> Information given
/-! ### Checks (R364) -/

/-- What an instruction's operand values ask of the checks of R364: a plane instruction; its accumulator rows; the scratchpad
it names, as base, stride, count and bytes; the values that must be multiples; the A format. -/
structure MReq where
  kind : MKind
  plane : Bool := false
  rows : Option (Nat × Nat) := none
  ranges : List (Nat × Nat × Nat × Nat) := []
  aligned : List (Nat × Nat) := []
  fmt : Option MFmt := none
deriving DecidableEq, Repr

/-- A range of pieces lies in the engine's part. -/
def Team.rangeOk (t : Team) (e : Nat) (r : Nat × Nat × Nat × Nat) : Bool :=
  let (base, stride, count, n) := r
  count == 0 || n == 0 || ((t.enginePart e).1 ≤ base && base + stride * (count - 1) + n ≤ (t.enginePart e).2)

/-- The front plane takes the A format (R361). -/
def Engine.formatOk (k : Engine) (f : Option MFmt) : Bool :=
  match f with
  | some f => k.front.valid && k.front.accepts f
  | none => true

/-- The lowest cause of R364 that holds, in table order. -/
def matCause (t : Team) (e : Bool) (r : MReq) (size0 : Bool) : Option Nat :=
  if r.plane && !t.lr.mx then some 1
  else if e && !t.lr.pair then some 2
  else if r.rows.any fun x => x.2 == 0 || decide (512 < x.2) || decide (t.lr.accrows < x.1 + x.2) then some 3
  else if r.ranges.any fun x => !t.rangeOk (b2n e) x then some 4
  else if r.aligned.any fun x => x.1 % x.2 != 0 then some 5
  else if !(t.engine (b2n e)).formatOk r.fmt then some 6
  else if size0 then some 7
  else none

/-! ### Entry and signatures (R357, R375) -/

/-- The operation as it enters: MMA and MGMM take the front plane as it stands, MGMM.bin its bin's count, clipped to 65,535
(R361, R368). -/
structure MEntry where
  kind : MKind
  clip : Bool
deriving DecidableEq, Repr

/-- What enters for a request, with the bin that MGMM.bin names (R368). -/
def entryOf (t : Team) (e : Nat) (k : MKind) (bin : Option Nat) : MEntry :=
  match k, bin with
  | .mgmm _ fmt ns g q _ a stride sc, some b =>
    let n := (t.bins.getD b 0).toNat
    { kind := .mgmm (t.engine e).front fmt ns g q (min n 65535) a stride sc, clip := decide (65535 < n) }
  | .mgmm _ fmt ns g q n a stride sc, none => { kind := .mgmm (t.engine e).front fmt ns g q n a stride sc, clip := false }
  | .mma _ fmt ns z row0 m a stride sc, _ => { kind := .mma (t.engine e).front fmt ns z row0 m a stride sc, clip := false }
  | k, _ => { kind := k, clip := false }

/-- An operation of a thread enters its engine's queue (R357, R368). -/
def State.matPost (s : State) (team e tid : Nat) (k : MKind) (bin : Option Nat) (conv : Option (Nat × Word)) (pc : Pc) : State :=
  match s.team? team with
  | none => s
  | some tm =>
    let x := entryOf tm e k bin
    let s := if x.clip then s.modTeam team fun t => t.modEngine e fun k => { k with mstat := k.mstat ||| mClip } else s
    s.matEnter team e x.kind tid conv pc

/-- A signature's operation: engine, A format to check at entry, request, bin. -/
structure SigOp where
  e : Nat
  fmt : Option MFmt
  kind : MKind
  bin : Option Nat
deriving DecidableEq, Repr

/-- A convergence register. -/
def Team.conv (t : Team) (n : Nat) : CReg := t.c.getD n { size := 0, count := 0, gen := 0, done := 0 }

/-- What the signature that completes a generation brings: its operation, unless the front plane no longer takes it, or none
(R375). -/
def State.sigComplete (s : State) (team tid n : Nat) (g : Word) (op : Option SigOp) (pc : Pc) : State :=
  match op, s.team? team with
  | some o, some tm =>
    if (tm.engine o.e).formatOk o.fmt then s.matPost team o.e tid o.kind o.bin (some (n, g)) pc
    else s.modTeam team fun t => t.modEngine o.e fun k => { k with mstat := k.mstat ||| mDrop }
  | _, _ => s

/-- A signature of a thread on register n is counted and recorded; the team's writes before it are covered (R375, R376). -/
def State.sign (s : State) (team tid n : Nat) (op : Option SigOp) (pc : Pc) : State :=
  match s.team? team with
  | none => s
  | some tm =>
    let c := tm.conv n
    let s := (s.matFence team tid).recordArr team tid pc (c.gen.setWidth 64)
    if c.count + 1 = c.size then
      let s := s.modTeam team fun t => { t with c := modAt t.c n fun c => { c with count := 0, gen := c.gen + 1 } }
      (s.sigComplete team tid n c.gen op pc).advanceDone team n
    else s.modTeam team fun t => { t with c := modAt t.c n fun c => { c with count := c.count + 1 } }

/-- How many of `k` signatures are counted before one completes a generation whose operation finds no free entry: `free`
entries are left (R358, R375). -/
def sigsNow (size : Word) : Nat → Word → Nat → Nat
  | 0, _, _ => 0
  | k + 1, count, free =>
    if count + 1 = size then (if free = 0 then 0 else sigsNow size k 0 (free - 1) + 1)
    else sigsNow size k (count + 1) free + 1

/-! ### Team operations (R357 to R359) -/

/-- A thread has passed the checks of this execution and waits for a queue entry (R358, R375). -/
def Thread.passed (t : Thread) : Bool := t.mchk == some (t.pc, t.rcnt)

> Task statement
Copy each line of the listing above that contains the word "names".

> Result
it names, as base, stride, count and bytes; the values that must be multiples; the A format. -/
/-- What enters for a request, with the bin that MGMM.bin names (R368). -/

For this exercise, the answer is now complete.